> Available data

-- ==== Sys2Proof/Machine/Mil.lean ====
section
/-! DEFINITION. Packets that arrive on Milio links: checks, retry, forwarding, delivery, receive rings, and the ports' commands (15): R583 to
R605, R659. -/
namespace Sys2Proof.Machine

/-! ### Receive rings (R599) -/

/-- The port of a link; links 4 and 5 stand for the packets of port 0 and 1 that never left the part (R589). -/
def portOf (l : Nat) : Nat := if l < 4 then l / 2 else l % 2

/-- A packet enters the next posted buffer of its channel; none when no buffer is posted. -/
def State.fillMil (s : State) (port at_ : Nat) (enc : Bool) (p : MilPacket) : Option State :=
  let r := s.rxRing port p.vc
  let head := s.num (Reg.milRxhead port p.vc)
  if !s.vcRings port p.vc || ringFill r.2 head (s.num (Reg.milRxtail port p.vc)) == 0 then none
  else
    let a := r.1 + 16 * (head % max 1 r.2)
    let x := s.bytes a 16
    let who := milWho port p.vc
    let c := if (s.badWordIn a 16).isSome then Code.uncorrectable else s.rangeCode who (entryAddr x) p.payload.length true
    let s := if c = Code.ok then (s.charge who (entryAddr x) p.payload.length).poke (entryAddr x) p.payload else s.engineError who (entryAddr x) c
    let s := s.dmaWrite who (a + 6) (leBytes 2 p.payload.length ++ leBytes 2 (p.src % 2 ^ 14) ++
      leBytes 2 (0x8000 + ofBool p.bcast * 0x4000 + ofBool enc * 0x2000) ++ leBytes 4 (at_ % 1000000000))
    let s := s.setNum (Reg.milRxhead port p.vc) ((head + 1) % max 1 r.2)
    some (if entryFlag x 1 then s.raise (352 + 16 * port + 5) else s)

/-- The packets that wait on a link go to their rings, oldest first; one without a buffer holds back the later ones of its channel. -/
def drainHeld (l : Nat) : List (Nat × Nat × Bool × MilPacket) → Nat → List (Nat × Nat × Bool × MilPacket) → State → State
  | [], _, kept, s => s.setMilLink l { s.milLink l with held := kept }
  | x :: xs, blocked, kept, s =>
    let p := x.2.2.2
    if bit blocked p.vc then drainHeld l xs blocked (kept ++ [x]) s
    else
      match s.fillMil (portOf l) x.2.1 x.2.2.1 p with
      | some s => drainHeld l xs blocked kept (s.returnCredits p)
      | none => drainHeld l xs (setBit blocked p.vc) (kept ++ [x]) s

def State.drainLink (s : State) (l : Nat) : State := drainHeld l (s.milLink l).held 0 [] s

/-- A packet goes to its channel's receive ring, behind those that wait. -/
def State.ringMil (s : State) (l : Nat) (enc : Bool) (p : MilPacket) : State :=
  let k := s.milLink l
  (s.setMilLink l { k with held := k.held ++ [(s.chip.up, s.now, enc, p)] }).drainLink l

/-! ### Local delivery (R596, and the users of VC 6 and 7) -/

/-- A Latch frame behind its tag. -/
def State.latchFrameIn (s : State) (i : FrameInput) (f : List Byte) : State :=
  if Lfr.type f = Frame.command then s.receiveCommand i f
  else if Lfr.type f = Frame.withdraw then s.receiveWithdraw i f
  else if Lfr.type f = Frame.status then s.receiveStatus i f
  else s

/-- What the federation unit does at a TICK: FGEN is tested, DST is not (R335); one of the parent's with a lower claim is dropped (R336); FED.ROUND
follows. The second part: the TICK is accepted. -/
def State.fedTick (s : State) (m : List Byte) : State × Bool :=
  if !s.variant.hasFed then (s, true)
  else if Fmsg.gen m ≠ s.fedGen then (if s.fedRuns then s.fedDrop Reg.fedDropGen else s, false)
  else if !s.fedRuns || s.fedRole == Fed.top then (s, true)
  else
    let r := if s.parentNodes.contains (Fmsg.src m) then s.parentClaim m else (s, true)
    (if r.2 then r.1.seeRound (Fmsg.round m) (Fmsg.plan m) else r.1, r.2)

/-- A FED message (07): an accepted TICK drives the ROUND spindles of the port (R164). -/
def State.fedMessage (s : State) (port : Nat) (m : List Byte) : State :=
  let t := Fmsg.type m
  if t = Mtype.tick then
    let r := s.fedTick m
    if r.2 then (r.1.spinsOf Src.round port).foldl (fun s n => s.roundStep n (u64 m 0x20 * 1000000000 + u32 m 0x28) (u32 m 0x2C)) r.1 else r.1
  else if !s.fedRuns then s
  else if t = Mtype.down then s.receiveDown m
  else if t = Mtype.up then (if 2 ≤ s.fedRole then s.receiveUp m else s)
  else if t = Mtype.plan then s.receivePlan m
  else if t = Mtype.areaDown then s.receiveAreaDown m
  else if t = Mtype.areaUp then (if s.fedRole = Fed.top then s.receiveAreaUp m else s)
  else s.receiveAreaPlan m

/-- R596: a packet on VC 0 to 5 is offered to the hardware users it matches, and goes to the ring when none takes it or RXCOPY is set. -/
def State.offerPacket (s : State) (l : Nat) (enc : Bool) (p : MilPacket) : State :=
  let port := portOf l
  let tag := u16 p.payload 0
  let i := FrameInput.milio port p.vc tag
  let f := p.payload.drop 4
  let status := Lfr.type f == Frame.status && Lfr.setid f == s.ownSetid && s.statusKnown i
  let fus := s.fusTakes Kind.milio (p.vc % 8 + port % 2 * 8 + tag * 16)
  let met := s.metRuns && (s.remoteFor port p.vc p.payload).isSome
  let lat := s.latchOffered i || status
  let s := if fus then s.fusMilio port p.vc s.now p.payload else s
  let s := if met then s.takeWaveform port p.vc p.payload else s
  let s := if lat then s.latchFrameIn i f else s
  if !(fus || met || lat) || bit (s.vcFlags port p.vc) 2 then s.ringMil l enc p else s.returnCredits p

/-- A packet for this node. -/
def State.deliverPacket (s : State) (l : Nat) (enc : Bool) (p : MilPacket) : State :=
  if p.vc = 6 then
    let s := if u8 p.payload 0 = 4 then s.receiveHeartbeat (2 + portOf l) (p.payload.drop 32) else s.receiveCheckpoint p.payload
    s.returnCredits p
  else if p.vc = 7 then (s.fedMessage (portOf l) p.payload).returnCredits p
  else s.offerPacket l enc p

/-- Packets that never left the part are delivered (R589). -/
def State.deliverLoop (s : State) : State :=
  let ps := s.mil.loop
  ps.foldl (fun s x => s.deliverPacket (4 + x.1) false x.2) { s with mil := { s.mil with loop := [] } }

/-! ### Arrival (R585, R587, R593, R594) -/

/-- R587: what the node does with a packet from link `l`. A broadcast's credits go back with its last copy (DESIGN CHOICE, log entry 43). -/
def State.switchPacket (s : State) (l : Nat) (enc : Bool) (p : MilPacket) : State :=
  let onward := { p with hops := p.hops - 1 }
  if p.bcast then
    let out := if 1 < p.hops then (s.broadcastLinks).filter fun k => k != l else []
    let up := out.filter s.linkUp
    let s := (out.filter fun k => !s.linkUp k).foldl (fun s k => s.milDrop (k / 2) Drop.down) s
    let s := s.deliverPacket l enc (if up.isEmpty then p else { p with ingress := 0, credits := 0 })
    (up.zipIdx).foldl (fun s k =>
      s.milSend k.1 (if k.2 + 1 = up.length then onward else { onward with ingress := 0, credits := 0 })) s
  else if p.dst = s.blk.node then s.deliverPacket l enc p
  else if p.hops ≤ 1 then (s.milDrop (l / 2) Drop.hops).returnCredits p
  else
    match s.route p.dst with
    | (s, .via k) => if k = l then (s.milDrop (l / 2) Drop.noroute).returnCredits p else s.milSend k onward
    | (s, _) => (s.milDrop (l / 2) Drop.noroute).returnCredits p

/-- A copy on link `k` of a packet that failed its check, ended with an invalid CRC (the correct one inverted: DESIGN CHOICE, log entry 153). It
takes no LSEQ, no credit and no place for retry, since the resent packet is forwarded again (R590). -/
def State.sendSpoiled (s : State) (k : Nat) (p : MilPacket) : State :=
  let c := s.milVc k p.vc
  if s.milReady k p && c.waiting.isEmpty then
    let b := milBytes p (s.milLink k).nextSeq (if s.vcEnc k p.vc then c.tx else none) c.lcnt
    let n := b.length - 4
    s.send .milio k (b.take n ++ (b.drop n).map fun x => ~~~x)
  else s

> Task to carry out
All that belongs in your answer is the stretch of entries above from the line with "blocked, kept, s =>" through the line with "else if t = Mtype.up", printed exactly.

> Written solution
  | x :: xs, blocked, kept, s =>
    let p := x.2.2.2
    if bit blocked p.vc then drainHeld l xs blocked (kept ++ [x]) s
    else
      match s.fillMil (portOf l) x.2.1 x.2.2.1 p with
      | some s => drainHeld l xs blocked kept (s.returnCredits p)
      | none => drainHeld l xs (setBit blocked p.vc) (kept ++ [x]) s

def State.drainLink (s : State) (l : Nat) : State := drainHeld l (s.milLink l).held 0 [] s

/-- A packet goes to its channel's receive ring, behind those that wait. -/
def State.ringMil (s : State) (l : Nat) (enc : Bool) (p : MilPacket) : State :=
  let k := s.milLink l
  (s.setMilLink l { k with held := k.held ++ [(s.chip.up, s.now, enc, p)] }).drainLink l

/-! ### Local delivery (R596, and the users of VC 6 and 7) -/

/-- A Latch frame behind its tag. -/
def State.latchFrameIn (s : State) (i : FrameInput) (f : List Byte) : State :=
  if Lfr.type f = Frame.command then s.receiveCommand i f
  else if Lfr.type f = Frame.withdraw then s.receiveWithdraw i f
  else if Lfr.type f = Frame.status then s.receiveStatus i f
  else s

/-- What the federation unit does at a TICK: FGEN is tested, DST is not (R335); one of the parent's with a lower claim is dropped (R336); FED.ROUND
follows. The second part: the TICK is accepted. -/
def State.fedTick (s : State) (m : List Byte) : State × Bool :=
  if !s.variant.hasFed then (s, true)
  else if Fmsg.gen m ≠ s.fedGen then (if s.fedRuns then s.fedDrop Reg.fedDropGen else s, false)
  else if !s.fedRuns || s.fedRole == Fed.top then (s, true)
  else
    let r := if s.parentNodes.contains (Fmsg.src m) then s.parentClaim m else (s, true)
    (if r.2 then r.1.seeRound (Fmsg.round m) (Fmsg.plan m) else r.1, r.2)

/-- A FED message (07): an accepted TICK drives the ROUND spindles of the port (R164). -/
def State.fedMessage (s : State) (port : Nat) (m : List Byte) : State :=
  let t := Fmsg.type m
  if t = Mtype.tick then
    let r := s.fedTick m
    if r.2 then (r.1.spinsOf Src.round port).foldl (fun s n => s.roundStep n (u64 m 0x20 * 1000000000 + u32 m 0x28) (u32 m 0x2C)) r.1 else r.1
  else if !s.fedRuns then s
  else if t = Mtype.down then s.receiveDown m
  else if t = Mtype.up then (if 2 ≤ s.fedRole then s.receiveUp m else s)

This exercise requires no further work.